Introduction to containerization#
Topic learning objectives#
By the end of this topic, students should be able to:
Explain what containers are, and why they can be useful for reproducible data analyses
Discuss the advantages and limitations of containerization (e.g., Docker) in the context of reproducible data analyses
Compare and contrast the difference between running software/scripts in a virtual environment, a virtual machine and a container
Evaluate, choose and justify an appropriate environment management solution based on the data analysis project’s complexity, expected usage and longevity.
Introduction to containerization#
Documenting and loading dependencies#
You’ve made some beautiful data analysis pipeline/project using make, R, and/or Python. It runs on your machine, but how easily can you, or someone else, get it working on theirs? The answer usually is, it depends…
What does it depend on?
Does your
README
and your scripts make it blatantly obvious what programming languages and packages need to run your data analysis pipeline/project?
Do you also document the version numbers of the programming languages and packages you used?
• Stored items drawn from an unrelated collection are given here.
-- ==== Sys2Proof/Certificates/Slice0/Obligations.lean ====
section
/-! DEFINITION. The statements. They are written in the spec's own arithmetic, mathematical integers with explicit truncation
(00_scope.md R8), where the model computes on bit vectors. An equation `exec i s = .next { s with … }` says what the command
writes AND that everything else is unchanged, every byte of both buffers among it, and that the command completes. -/

open Sys2Proof Sys2Proof.Machine

namespace Sys2Proof.Spec

/-! ### The spec's words, in numbers -/

/-- The OPC field of a command's word (30_encoding.md R53). -/
def opc (i : Instr) : Nat := (encode i).toNat / 2 ^ 24

/-- The width code (R57). -/
def codeOfWidth : Width → Nat
  | .w8 => 0
  | .w16 => 1
  | .w24 => 2
  | .w32 => 3
  | .w64 => 4

/-- The endianness code (R58). -/
def codeOfEndian : Endian → Nat
  | .msf => 0
  | .lsf => 1

/-- The seek origin code (R59). -/
def codeOfOrigin : SeekOrigin → Nat
  | .set => 0
  | .cur => 1
  | .fromEnd => 2

/-- The number of a group register (R60). -/
def numberOfGroup : GroupReg → Nat
  | .g0 => 0
  | .g1 => 1
  | .g2 => 2
  | .g3 => 3

/-- The value of B for a source of LOAD (R56, R68). -/
def codeOfSource : LoadSource → Nat
  | .arg0 => 0
  | .res => 1

/-- The fields of a command word, as numbers, and a field not named is 0 (R53, R55). -/
structure WordFields where
  opc : Nat
  a : Nat := 0
  b : Nat := 0
  gd : Nat := 0
  gs : Nat := 0
  f : Nat := 0

/-- The number of a word with given fields: OPC [31:24], A [23:16], B [15:8], GD [7:6], GS [5:4], F [3:0] (R53). -/
def WordFields.number (x : WordFields) : Nat :=
  x.opc * 2 ^ 24 + x.a * 2 ^ 16 + x.b * 2 ^ 8 + x.gd * 2 ^ 6 + x.gs * 2 ^ 4 + x.f

/-- Which field spells each operand of a command: the opcodes of R63 with the syntax table of R68. -/
def spelling : Instr → WordFields
  | .nop => { opc := 0x00 }
  | .load gd w e src =>
    { opc := 0x10, gd := numberOfGroup gd, b := codeOfSource src, f := codeOfEndian e * 2 ^ 3 + codeOfWidth w }
  | .copy gd gs => { opc := 0x11, gd := numberOfGroup gd, gs := numberOfGroup gs }
  | .extr gd gs first last => { opc := 0x12, gd := numberOfGroup gd, gs := numberOfGroup gs, a := first, b := last }
  | .getb gs index => { opc := 0x13, gs := numberOfGroup gs, a := index }
  | .setb gd index bit => { opc := 0x14, gd := numberOfGroup gd, a := index, b := bit.toNat }
  | .flip gd index => { opc := 0x15, gd := numberOfGroup gd, a := index }
  | .getr gs first last => { opc := 0x16, gs := numberOfGroup gs, a := first, b := last }
  | .setr gd first last => { opc := 0x17, gd := numberOfGroup gd, a := first, b := last }
  | .geto gs octet => { opc := 0x18, gs := numberOfGroup gs, a := octet }
  | .seto gd octet byte => { opc := 0x19, gd := numberOfGroup gd, a := octet, b := byte.toNat }
  | .msb gs => { opc := 0x1A, gs := numberOfGroup gs }
  | .lsb gs => { opc := 0x1B, gs := numberOfGroup gs }
  | .mso gs => { opc := 0x1C, gs := numberOfGroup gs }
  | .lso gs => { opc := 0x1D, gs := numberOfGroup gs }
  | .tobytes gs => { opc := 0x1E, gs := numberOfGroup gs }
  | .revo gd => { opc := 0x1F, gd := numberOfGroup gd }
  | .revc gd gs => { opc := 0x20, gd := numberOfGroup gd, gs := numberOfGroup gs }
  | .twos gd gs => { opc := 0x21, gd := numberOfGroup gd, gs := numberOfGroup gs }
  | .shl gd count => { opc := 0x22, gd := numberOfGroup gd, a := count }
  | .shr gd count => { opc := 0x23, gd := numberOfGroup gd, a := count }
  | .and gd gs => { opc := 0x24, gd := numberOfGroup gd, gs := numberOfGroup gs }
  | .or gd gs => { opc := 0x25, gd := numberOfGroup gd, gs := numberOfGroup gs }
  | .not gd => { opc := 0x26, gd := numberOfGroup gd }
  | .inc gd => { opc := 0x27, gd := numberOfGroup gd }
  | .fmask gd => { opc := 0x28, gd := numberOfGroup gd }
  | .rdinit e => { opc := 0x40, f := codeOfEndian e * 2 ^ 3 }
  | .read n => { opc := 0x41, a := n }
  | .rdbytes size => { opc := 0x42, a := size }
  | .seek origin => { opc := 0x43, f := codeOfOrigin origin }
  | .subrd n e => { opc := 0x44, a := n, f := codeOfEndian e * 2 ^ 3 }
  | .c8poly => { opc := 0x60 }
  | .c8calc => { opc := 0x61 }
  | .c8upd byte => { opc := 0x62, a := byte.toNat }
  | .c8tbl index => { opc := 0x63, a := index.toNat }
  | .c16poly => { opc := 0x68 }
  | .c16calc => { opc := 0x69 }
  | .c16upd byte => { opc := 0x6A, a := byte.toNat }
  | .c16tbl index => { opc := 0x6B, a := index.toNat }

/-- W by the table of widths (R57). -/
def bitsOf : Width → Nat
  | .w8 => 8
  | .w16 => 16
  | .w24 => 24
  | .w32 => 32
  | .w64 => 64

/-- W(G[r]). -/
def width (s : State) (r : GroupReg) : Nat := bitsOf (s.group r).wcode

/-- N(G[r]) = W/8. -/
def octets (s : State) (r : GroupReg) : Nat := width s r / 8

/-- G[r].value as a number. -/
def value (s : State) (r : GroupReg) : Nat := (s.group r).value.toNat

/-- G[r] holds no bit above its width (10_state.md R16). -/
def Fits (s : State) (r : GroupReg) : Prop := value s r < 2 ^ width s r

/-- The state with G[r].value <- v, nothing else changed. -/
def withValue (s : State) (r : GroupReg) (v : Nat) : State :=
  { s with groups := s.groups.set r { s.group r with value := BitVec.ofNat 64 v } }

/-- The state with STATUS.CODE <- 0, nothing else changed (60_exceptions.md R131). -/
def succeeded (s : State) : State := { s with code := .success }

/-- The error report of `raise Name(a, b, c)` on a state, nothing else changed (R132). -/
def reported (s : State) (name : Code) (a b c : Int) : State :=
  { s with
    code := name, errSeen := true
    errA := BitVec.ofInt 64 (a % 2 ^ 64), errB := BitVec.ofInt 64 (b % 2 ^ 64), errC := BitVec.ofInt 64 (c % 2 ^ 64) }

/-- The right shift W - 8 - shiftAmount(g, i) of octet i (40_bitgroup.md R71). -/
def octetShift (s : State) (r : GroupReg) (i : Nat) : Nat :=
  let n := octets s r
  let pos := match (s.group r).endian with
    | .msf => i
    | .lsf => n - 1 - i
  width s r - 8 - 8 * pos

/-- octet(G[r], i) (R71). -/
def octet (s : State) (r : GroupReg) (i : Nat) : Nat := (value s r >>> octetShift s r i) &&& 0xFF

/-- with_octet(G[r], i, b) (R71). -/
def withOctet (s : State) (r : GroupReg) (i b : Nat) : Nat :=
  (value s r &&& ((2 ^ width s r - 1) - (0xFF <<< octetShift s r i))) ||| (b <<< octetShift s r i)

/-- The n octets of a number in reverse numeric order (R92). -/
def reverseOctets (n v : Nat) : Nat := ∑ i ∈ Finset.range n, (v / 256 ^ (n - 1 - i) % 256) * 256 ^ i

/-- `sext_32` (00_scope.md R9). -/
def sext32 (v : Nat) : Int := if v < 2 ^ 31 then (v : Int) else (v : Int) - 2 ^ 32

/-- `sext_64` (R9). -/
def sext64 (v : Nat) : Int := if v < 2 ^ 63 then (v : Int) else (v : Int) - 2 ^ 64

/-- The fields of ARG0 and ARG1 (30_encoding.md R61). -/
def arg0Low (s : State) : Nat := s.arg0.toNat % 2 ^ 32
/-- ARG0[63:32]. -/
def arg0High (s : State) : Nat := s.arg0.toNat / 2 ^ 32
/-- ARG1[31:0]. -/
def arg1Low (s : State) : Nat := s.arg1.toNat % 2 ^ 32

/-- RD_TOTAL (10_state.md R22). -/
def total (s : State) : Int := 8 * (s.rdLen.toNat : Int) - s.rdOff.toNat - s.rdPad.toNat

/-- RD_CUR as a number. -/
def cur (s : State) : Nat := s.rdCur.toNat

/-- The byte IBUF holds at a: the one last written, else the drawn one (20_memory.md R36, R38). -/
def ibufByte (s : State) (a : Nat) : Nat := ((s.ibuf.read a).getD (Config.freeIbufByte s.draws a)).toNat

/-- byte_index(k) (41_reader.md R103). -/
def byteIndex (s : State) (k : Nat) : Nat :=
  match s.rdEnd with
  | .msf => k >>> 3
  | .lsf => s.rdLen.toNat - 1 - (k >>> 3)

/-- logical_bit(k) (R103). -/
def logicalBit (s : State) (k : Nat) : Nat := (ibufByte s (byteIndex s k) >>> (7 - (k &&& 7))) &&& 1

/-- The n logical bits from bit k on, the first the most significant: the sum of R104. -/
def bitsFrom (s : State) (k n : Nat) : Nat := ∑ i ∈ Finset.range n, logicalBit s (k + i) * 2 ^ (n - 1 - i)

/-- The first logical bit of the next read: RD_OFF + RD_CUR (R104). -/
def nextBit (s : State) : Nat := s.rdOff.toNat + cur s

/-- Every IBUF byte that the n bits from logical bit k on lie in can be read (70_reset_and_hazards.md R148). -/
def BitsReadable (s : State) (k n : Nat) : Prop := ∀ i, i < n → s.Readable (byteIndex s (k + i))

/-- crc_table(P, w)[i] (42_crc.md R112). -/
def crcTable (w p i : Nat) : Nat :=
  (fun c => if (c >>> (w - 1)) &&& 1 = 1 then ((c <<< 1) ^^^ p) &&& (2 ^ w - 1) else (c <<< 1) &&& (2 ^ w - 1))^[8]
    (i <<< (w - 8))

/-- crc8_step (R113). -/
def crc8Step (p r b : Nat) : Nat := crcTable 8 p (b ^^^ r)

/-- crc16_step (R114). -/
def crc16Step (p r b : Nat) : Nat := ((r <<< 8) &&& 0xFFFF) ^^^ crcTable 16 p ((r >>> 8) ^^^ b)

/-- crc_fold over IBUF[start .. start + len - 1] (R115). -/
def crcFold (s : State) (stepper : Nat → Nat → Nat) (init start len : Nat) : Nat :=
  (List.range len).foldl (fun r j => stepper r (ibufByte s (start + j))) init

/-- One row of the opcode map (30_encoding.md R63). -/
structure OpcodeRow where
  matchWord : CmdWord
  mask : CmdWord

/-- The columns `match` and `mask` of the opcode map, NOP to FMASK (R63). -/
def opcodeMapBitGroup : List OpcodeRow :=
  [⟨0x00000000#32, 0xFFFFFFFF#32⟩, ⟨0x10000000#32, 0xFFFFFE30#32⟩, ⟨0x11000000#32, 0xFFFFFF0F#32⟩,
   ⟨0x12000000#32, 0xFF00000F#32⟩, ⟨0x13000000#32, 0xFF00FFCF#32⟩, ⟨0x14000000#32, 0xFF00FE3F#32⟩,
   ⟨0x15000000#32, 0xFF00FF3F#32⟩, ⟨0x16000000#32, 0xFF0000CF#32⟩, ⟨0x17000000#32, 0xFF00003F#32⟩,
   ⟨0x18000000#32, 0xFF00FFCF#32⟩, ⟨0x19000000#32, 0xFF00003F#32⟩, ⟨0x1A000000#32, 0xFFFFFFCF#32⟩,
   ⟨0x1B000000#32, 0xFFFFFFCF#32⟩, ⟨0x1C000000#32, 0xFFFFFFCF#32⟩, ⟨0x1D000000#32, 0xFFFFFFCF#32⟩,
   ⟨0x1E000000#32, 0xFFFFFFCF#32⟩, ⟨0x1F000000#32, 0xFFFFFF3F#32⟩, ⟨0x20000000#32, 0xFFFFFF0F#32⟩,
   ⟨0x21000000#32, 0xFFFFFF0F#32⟩, ⟨0x22000000#32, 0xFF00FF3F#32⟩, ⟨0x23000000#32, 0xFF00FF3F#32⟩,
   ⟨0x24000000#32, 0xFFFFFF0F#32⟩, ⟨0x25000000#32, 0xFFFFFF0F#32⟩, ⟨0x26000000#32, 0xFFFFFF3F#32⟩,
   ⟨0x27000000#32, 0xFFFFFF3F#32⟩, ⟨0x28000000#32, 0xFFFFFF3F#32⟩]

/-- The columns `match` and `mask` of the opcode map, RDINIT to C16TBL (R63). -/
def opcodeMapReaderCrc : List OpcodeRow :=
  [⟨0x40000000#32, 0xFFFFFFF7#32⟩, ⟨0x41000000#32, 0xFF00FFFF#32⟩, ⟨0x42000000#32, 0xFF00FFFF#32⟩,
   ⟨0x43000000#32, 0xFFFFFFFC#32⟩, ⟨0x44000000#32, 0xFF00FFF7#32⟩, ⟨0x60000000#32, 0xFFFFFFFF#32⟩,
   ⟨0x61000000#32, 0xFFFFFFFF#32⟩, ⟨0x62000000#32, 0xFF00FFFF#32⟩, ⟨0x63000000#32, 0xFF00FFFF#32⟩,
   ⟨0x68000000#32, 0xFFFFFFFF#32⟩, ⟨0x69000000#32, 0xFFFFFFFF#32⟩, ⟨0x6A000000#32, 0xFF00FFFF#32⟩,
   ⟨0x6B000000#32, 0xFF00FFFF#32⟩]

/-- The opcode map (R63). -/
def opcodeMap : List OpcodeRow := opcodeMapBitGroup ++ opcodeMapReaderCrc

/-- The used fields hold no reserved value (R56). -/
def RestrictedLegal (w : CmdWord) : Prop :=
  let op := w.toNat / 2 ^ 24
  let b := w.toNat / 2 ^ 8 % 2 ^ 8
  let f := w.toNat % 2 ^ 4
  (op = 0x10 → f % 2 ^ 3 ≤ 4 ∧ b ≤ 1) ∧ (op = 0x14 → b ≤ 1) ∧ (op = 0x40 ∨ op = 0x44 → f % 2 ^ 3 = 0) ∧
    (op = 0x43 → f ≤ 2)

/-- A command word of R63 with legal field values (R65). -/
def IsCommandWord (w : CmdWord) : Prop :=
  (∃ row ∈ opcodeMap, w &&& row.mask = row.matchWord) ∧ RestrictedLegal w

/-- A word whose execution reports IllegalCommand(w, 0, 0) and has no other effect (R56). -/
def IsIllegal (w : CmdWord) : Prop := ∀ s : State, runCommand w s = .next (reported s .illegalCommand w.toNat 0 0)

/-- The OPC field of a word. -/
def wordOpc (w : CmdWord) : Nat := w.toNat / 2 ^ 24

/-- The field B of a word. -/
def wordB (w : CmdWord) : Nat := w.toNat / 2 ^ 8 % 2 ^ 8

/-- The field F of a word. -/
def wordF (w : CmdWord) : Nat := w.toNat % 2 ^ 4

/-- The number in STATUS.CODE (60_exceptions.md R130). -/
def codeValue : Code → Nat
  | .success => 0
  | .illegalCommand => 1
  | .invalidInitialConditions => 2
  | .invalidBitCount => 3
  | .bitsCountOutOfBounds => 4
  | .indexOutOfBounds => 5
  | .indexRangeOutOfBounds => 6
  | .countOutOfBounds => 7
  | .bufferRangeOutOfBounds => 8

/-- STATUS.CODE as the host reads it: STATUS[7:0] (10_state.md R19). -/
def statusCode (s : State) : Nat := (s.readRegister .status).toNat % 2 ^ 8

/-- An access of `size` bytes at `a` touches a byte of [lo, hi). -/
def Touches (a size lo hi : Nat) : Prop := a < hi ∧ lo < a + size

/-- An address the register map does not name (10_state.md R31, R33). -/
def Reserved (a : Nat) : Prop :=
  0x90 ≤ a ∧ a < 0xC0 ∨ 0xE8 ≤ a ∧ a < 0x800 ∨ 0x900 ≤ a ∧ a < 0x10000

/-- The access sizes the model permits at a reserved address: 1 byte, or 8 bytes at an 8-aligned address. R33 gives none; this
is the model's choice (log 3). -/
def ReservedSize (a size : Nat) : Prop := size = 1 ∨ size = 8 ∧ a % 8 = 0

/-- The commands that return a scalar in RES: those whose rule's "Writes" names RES (R18). -/
def ReturnsScalar : Instr → Prop
  | .getb _ _ | .flip _ _ | .getr _ _ _ | .geto _ _ | .msb _ | .lsb _ | .mso _ | .lso _ => True
  | .read _ | .subrd _ _ | .c8calc | .c8upd _ | .c8tbl _ | .c16calc | .c16upd _ | .c16tbl _ => True
  | _ => False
This can have big consequences when it comes to reproducibility… (e.g.,the change to random number generation in R in 2019?)
Did you document what other software (beyond the the programming languages and packages used) and operating system dependencies are needed to run your data analysis pipeline/project?
Virtual environments can be tremendously helpful with #1 & #2, however, they may or may not be helpful to manage #3… Enter containerization as a possible solution!
What is a container?#
Containers are another way to generate (and share!) isolated computational environments. They differ from virtual environments (which we discussed previously) in that they are even more isolated from the computers operating system, as well as they can be used share many other types of software, applications and operating system dependencies.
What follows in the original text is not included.